Records for the task:
/-- Every row that a command may read or write. Those of a `mv.scat` depend on indices that it has not read when it registers:
all L rows from a[d] on, clipped to the scratchpad (DESIGN CHOICE, log 41). -/
def Cmd.touches (s : State) (c : Cmd) : List Rows :=
  let b := c.bk
  match c.op with
  | .mvCopy w | .mvCvt w =>
    operandRows (c.reg w.src1) b.sf b.cols b.rows b.sp b.exLo false ++
      operandRows (c.reg w.dst) b.df b.cols b.rows b.dp b.exHi true
  | .mvZip w =>
    operandRows (c.reg w.src1) b.sf b.cols b.rows b.sp 0 false ++
      operandRows (c.reg w.dst) b.df b.cols b.rows (rowBytes b.df b.cols) (packedSide b.df b.cols b.rows) true
  | .mvUnzip w =>
    operandRows (c.reg w.src1) b.sf b.cols b.rows (rowBytes b.sf b.cols) (packedSide b.sf b.cols b.rows) false ++
      operandRows (c.reg w.dst) b.df b.cols b.rows b.dp 0 true
  | .mvTpose w =>
    operandRows (c.reg w.src1) b.sf b.cols b.rows b.sp 0 false ++
      operandRows (c.reg w.dst) b.df b.rows b.cols b.dp 0 true
  | .mvMcast w =>
    operandRows (c.reg w.src1) b.sf b.cols b.rows b.sp 0 false ++
      ((List.range 64).filter (fun i => b.ex.testBit i)).flatMap (fun i =>
        operandRows (c.reg w.dst + BitVec.ofNat 64 (i * 2 ^ 32)) b.df b.cols b.rows b.dp 0 true)
  | .mvGath w =>
    { base := c.reg w.src2, off := 0, pitch := 0, count := 1, len := b.rows * (if b.ix then 4 else 2), wr := false } ::
      operandRows (c.reg w.src1) b.sf b.cols b.exLo b.sp 0 false ++
      operandRows (c.reg w.dst) b.df b.cols (b.rows * c.group) b.dp 0 true
  | .mvScat w =>
    { base := c.reg w.src2, off := 0, pitch := 0, count := 1, len := b.rows * (if b.ix then 4 else 2), wr := false } ::
      operandRows (c.reg w.src1) b.sf b.cols (b.rows * c.group) b.sp 0 false ++
      operandRows (c.reg w.dst) b.df b.cols b.exLo b.dp 0 true
  | .mvRed w =>
    (List.range (b.ns + 1)).flatMap (fun i =>
      operandRows (c.a.toList.getD (w.src1.toNat + i) 0) b.sf b.cols b.rows b.sp 0 false) ++
      operandRows (c.reg w.dst) b.df b.cols b.rows b.dp 0 true
  | .mvAtom d _ _ _ ty _ =>
    [{ base := c.reg d, off := 0, pitch := 0, count := 1, len := if ty = 1 then 8 else 4, wr := true }]
  | .mvCsum d | .mvCsumSrc d => [{ base := c.reg d, off := 0, pitch := 0, count := 1, len := 4, wr := true }]
  | .mvNvm d _ t qp dir =>
    let lbs := (((s.ctxs.get? (s.lidCtx c.lid)).bind (fun (x : Ctx) => x.pairs.get? qp.toNat)).map (·.lbs.toNat)).getD 0
    [{ base := c.reg d, off := 0, pitch := 0, count := 1, len := (c.reg t).toNat * (512 * 2 ^ lbs), wr := !dir }]
  | .mvWin w =>
    let (core, n) := winAt (c.reg w.dst)
    let win := (s.core core).windrows[n.val]
    [{ base := c.reg w.src1, off := 0, pitch := b.sp, count := b.rows, len := win.pitch.toNat, wr := false },
      { base := BitVec.ofNat 64 (2 ^ 62 + core * 2 ^ 32 + win.base.toNat), off := 0, pitch := win.pitch.toNat
        count := win.rows.toNat, len := win.pitch.toNat, wr := true }]
  | _ => []

/-- Some row meets [x, y), as offsets from address 0. -/
def Rows.meets (r : Rows) (x y : Int) : Bool :=
  let a : Int := r.base.toNat + r.off
  if r.count = 0 ∨ r.len = 0 ∨ y ≤ x then false
  else if r.pitch = 0 then decide (a < y ∧ x < a + r.len)
  else
    -- rows t with a + t·p < y and x < a + t·p + len
    let p := r.pitch
    let (lo, hi) : Int × Int :=
      if 0 < p then ((x - r.len - a) / p + 1, (y - 1 - a) / p) else ((a + 1 - y + (-p) - 1) / (-p), (a + r.len - x - 1) / (-p))
    decide (max 0 lo ≤ min ((r.count : Int) - 1) hi)
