-- ==== Sys2Proof/Machine/MoveRun.lean ====
section
/-! DEFINITION. How the boxes of move commands run (R249 to R258): the accesses of an element, translated and checked in
order, its writes, suspension, the states of a command (R252), registration (R145), windrow rows (R240), checksums
(R241), storage (R242), contributions to switches (R373, R374), and the end of a run (R222). -/

namespace Sys2Proof.Machine

/-! ## Access by access (R226, R249) -/

/-- A piece of an access in one page: its location, its ordering kind (R272), and whether it lies in another package. -/
structure Piece where
  loc  : Nat
  n    : Nat
  kind : BitVec 2
  far  : Bool
  deriving DecidableEq, Repr

/-- Why an element cannot be performed. -/
inductive MoveStop where
  /-- A translation fault: code, move address, whether the access was a write. -/
  | fault (code : BitVec 2) (mva : DWord) (wbit : Bool)
  /-- An address that leaves the virtual address space (R289). -/
  | gone (mva : DWord) (wbit : Bool)
  /-- A scratchpad byte out of range or not owned. -/
  | owner (core : Nat) (mva : DWord)
  /-- An uncorrectable error that the read of some runs meets. -/
  | ue (t : Trouble) (runs : List Span)
  /-- No link reaches the package of the access (R370). -/
  | far (t : Trouble)

/-- How an access resolves. -/
inductive Res where
  | ok (ps : List Piece)
  | wait
  | stop (x : MoveStop)

/-- Who accesses: the engine, the command and its box. -/
structure Mover where
  id  : Nat
  c   : Cmd
  box : Nat

/-- The live registration of a command on a core (R145). -/
def State.registered (s : State) (core id num : Nat) : Bool :=
  (s.core core).sb.any (fun e => decide (e.2.eng = id ∧ e.2.num = num) && e.2.live)

/-- The ECC words that a read of some runs would find uncorrectable (R295, R298). -/
def State.badIn (s : State) (xs : List Span) : List Nat :=
  s.poison.filter (runsMeet xs) ++ (s.injected.filter (fun e => e.2 && runsMeet xs e.1)).map (·.1)

/-- The runs of the pieces of an access. -/
def pieceRuns (ps : List Piece) : List Span := ps.map (fun p => (p.loc, p.loc + p.n))

/-- The pieces of an access with their offsets in it. -/
def pieceOffs : Nat → List Piece → List (Nat × Piece)
  | _, [] => []
  | o, p :: ps => (o, p) :: pieceOffs (o + p.n) ps

/-- The array code of R256. -/
def arrCode (s : State) (l : Nat) : BitVec 2 :=
  if 2 ^ 48 ≤ l then 2 else if !s.isOwn l then 3 else if l / 2 ^ 40 % 2 = 0 then 0 else 1

/-- The row of an access covers an ECC word that the access touches. -/
def Acc.covers (a : Acc) (ps : List Piece) (w : Span) : Bool :=
  (pieceOffs 0 ps).any (fun q =>
    let o : Int := a.off + q.1 - ((q.2.loc : Int) - w.1)
    Span.meets (q.2.loc, q.2.loc + q.2.n) w && decide (a.lo ≤ o ∧ o + (w.2 - w.1 : Nat) ≤ a.hi))

/-- The ECC words that the write of an access reads first (R257): those that it covers only in part, but for one that its row
covers and the device writes whole with it (log 25). -/
def State.wordsRead (s : State) (a : Acc) (ps : List Piece) : List Span :=
  (partWords (pieceRuns ps)).filter (fun w => !(a.covers ps w && s.choice w.1))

Try it: Please give an exact copy of every entry.

Response area:
/-- Every row that a command may read or write. Those of a `mv.scat` depend on indices that it has not read when it registers:
all L rows from a[d] on, clipped to the scratchpad (DESIGN CHOICE, log 41). -/
def Cmd.touches (s : State) (c : Cmd) : List Rows :=
  let b := c.bk
  match c.op with
  | .mvCopy w | .mvCvt w =>
    operandRows (c.reg w.src1) b.sf b.cols b.rows b.sp b.exLo false ++
      operandRows (c.reg w.dst) b.df b.cols b.rows b.dp b.exHi true
  | .mvZip w =>
    operandRows (c.reg w.src1) b.sf b.cols b.rows b.sp 0 false ++
      operandRows (c.reg w.dst) b.df b.cols b.rows (rowBytes b.df b.cols) (packedSide b.df b.cols b.rows) true
  | .mvUnzip w =>
    operandRows (c.reg w.src1) b.sf b.cols b.rows (rowBytes b.sf b.cols) (packedSide b.sf b.cols b.rows) false ++
      operandRows (c.reg w.dst) b.df b.cols b.rows b.dp 0 true
  | .mvTpose w =>
    operandRows (c.reg w.src1) b.sf b.cols b.rows b.sp 0 false ++
      operandRows (c.reg w.dst) b.df b.rows b.cols b.dp 0 true
  | .mvMcast w =>
    operandRows (c.reg w.src1) b.sf b.cols b.rows b.sp 0 false ++
      ((List.range 64).filter (fun i => b.ex.testBit i)).flatMap (fun i =>
        operandRows (c.reg w.dst + BitVec.ofNat 64 (i * 2 ^ 32)) b.df b.cols b.rows b.dp 0 true)
  | .mvGath w =>
    { base := c.reg w.src2, off := 0, pitch := 0, count := 1, len := b.rows * (if b.ix then 4 else 2), wr := false } ::
      operandRows (c.reg w.src1) b.sf b.cols b.exLo b.sp 0 false ++
      operandRows (c.reg w.dst) b.df b.cols (b.rows * c.group) b.dp 0 true
  | .mvScat w =>
    { base := c.reg w.src2, off := 0, pitch := 0, count := 1, len := b.rows * (if b.ix then 4 else 2), wr := false } ::
      operandRows (c.reg w.src1) b.sf b.cols (b.rows * c.group) b.sp 0 false ++
      operandRows (c.reg w.dst) b.df b.cols b.exLo b.dp 0 true
  | .mvRed w =>
    (List.range (b.ns + 1)).flatMap (fun i =>
      operandRows (c.a.toList.getD (w.src1.toNat + i) 0) b.sf b.cols b.rows b.sp 0 false) ++
      operandRows (c.reg w.dst) b.df b.cols b.rows b.dp 0 true
  | .mvAtom d _ _ _ ty _ =>
    [{ base := c.reg d, off := 0, pitch := 0, count := 1, len := if ty = 1 then 8 else 4, wr := true }]
  | .mvCsum d | .mvCsumSrc d => [{ base := c.reg d, off := 0, pitch := 0, count := 1, len := 4, wr := true }]
  | .mvNvm d _ t qp dir =>
    let lbs := (((s.ctxs.get? (s.lidCtx c.lid)).bind (fun (x : Ctx) => x.pairs.get? qp.toNat)).map (·.lbs.toNat)).getD 0
    [{ base := c.reg d, off := 0, pitch := 0, count := 1, len := (c.reg t).toNat * (512 * 2 ^ lbs), wr := !dir }]
  | .mvWin w =>
    let (core, n) := winAt (c.reg w.dst)
    let win := (s.core core).windrows[n.val]
    [{ base := c.reg w.src1, off := 0, pitch := b.sp, count := b.rows, len := win.pitch.toNat, wr := false },
      { base := BitVec.ofNat 64 (2 ^ 62 + core * 2 ^ 32 + win.base.toNat), off := 0, pitch := win.pitch.toNat
        count := win.rows.toNat, len := win.pitch.toNat, wr := true }]
  | _ => []

/-- Some row meets [x, y), as offsets from address 0. -/
def Rows.meets (r : Rows) (x y : Int) : Bool :=
  let a : Int := r.base.toNat + r.off
  if r.count = 0 ∨ r.len = 0 ∨ y ≤ x then false
  else if r.pitch = 0 then decide (a < y ∧ x < a + r.len)
  else
    -- rows t with a + t·p < y and x < a + t·p + len
    let p := r.pitch
    let (lo, hi) : Int × Int :=
      if 0 < p then ((x - r.len - a) / p + 1, (y - 1 - a) / p) else ((a + 1 - y + (-p) - 1) / (-p), (a + r.len - x - 1) / (-p))
    decide (max 0 lo ≤ min ((r.count : Int) - 1) hi)
-- ==== Sys2Proof/Machine/MoveRun.lean ====
section
/-! DEFINITION. How the boxes of move commands run (R249 to R258): the accesses of an element, translated and checked in
order, its writes, suspension, the states of a command (R252), registration (R145), windrow rows (R240), checksums
(R241), storage (R242), contributions to switches (R373, R374), and the end of a run (R222). -/

namespace Sys2Proof.Machine

/-! ## Access by access (R226, R249) -/

/-- A piece of an access in one page: its location, its ordering kind (R272), and whether it lies in another package. -/
structure Piece where
  loc  : Nat
  n    : Nat
  kind : BitVec 2
  far  : Bool
  deriving DecidableEq, Repr

/-- Why an element cannot be performed. -/
inductive MoveStop where
  /-- A translation fault: code, move address, whether the access was a write. -/
  | fault (code : BitVec 2) (mva : DWord) (wbit : Bool)
  /-- An address that leaves the virtual address space (R289). -/
  | gone (mva : DWord) (wbit : Bool)
  /-- A scratchpad byte out of range or not owned. -/
  | owner (core : Nat) (mva : DWord)
  /-- An uncorrectable error that the read of some runs meets. -/
  | ue (t : Trouble) (runs : List Span)
  /-- No link reaches the package of the access (R370). -/
  | far (t : Trouble)

/-- How an access resolves. -/
inductive Res where
  | ok (ps : List Piece)
  | wait
  | stop (x : MoveStop)

/-- Who accesses: the engine, the command and its box. -/
structure Mover where
  id  : Nat
  c   : Cmd
  box : Nat

/-- The live registration of a command on a core (R145). -/
def State.registered (s : State) (core id num : Nat) : Bool :=
  (s.core core).sb.any (fun e => decide (e.2.eng = id ∧ e.2.num = num) && e.2.live)

/-- The ECC words that a read of some runs would find uncorrectable (R295, R298). -/
def State.badIn (s : State) (xs : List Span) : List Nat :=
  s.poison.filter (runsMeet xs) ++ (s.injected.filter (fun e => e.2 && runsMeet xs e.1)).map (·.1)

/-- The runs of the pieces of an access. -/
def pieceRuns (ps : List Piece) : List Span := ps.map (fun p => (p.loc, p.loc + p.n))

/-- The pieces of an access with their offsets in it. -/
def pieceOffs : Nat → List Piece → List (Nat × Piece)
  | _, [] => []
  | o, p :: ps => (o, p) :: pieceOffs (o + p.n) ps

/-- The array code of R256. -/
def arrCode (s : State) (l : Nat) : BitVec 2 :=
  if 2 ^ 48 ≤ l then 2 else if !s.isOwn l then 3 else if l / 2 ^ 40 % 2 = 0 then 0 else 1

/-- The row of an access covers an ECC word that the access touches. -/
def Acc.covers (a : Acc) (ps : List Piece) (w : Span) : Bool :=
  (pieceOffs 0 ps).any (fun q =>
    let o : Int := a.off + q.1 - ((q.2.loc : Int) - w.1)
    Span.meets (q.2.loc, q.2.loc + q.2.n) w && decide (a.lo ≤ o ∧ o + (w.2 - w.1 : Nat) ≤ a.hi))

/-- The ECC words that the write of an access reads first (R257): those that it covers only in part, but for one that its row
covers and the device writes whole with it (log 25). -/
def State.wordsRead (s : State) (a : Acc) (ps : List Piece) : List Span :=
  (partWords (pieceRuns ps)).filter (fun w => !(a.covers ps w && s.choice w.1))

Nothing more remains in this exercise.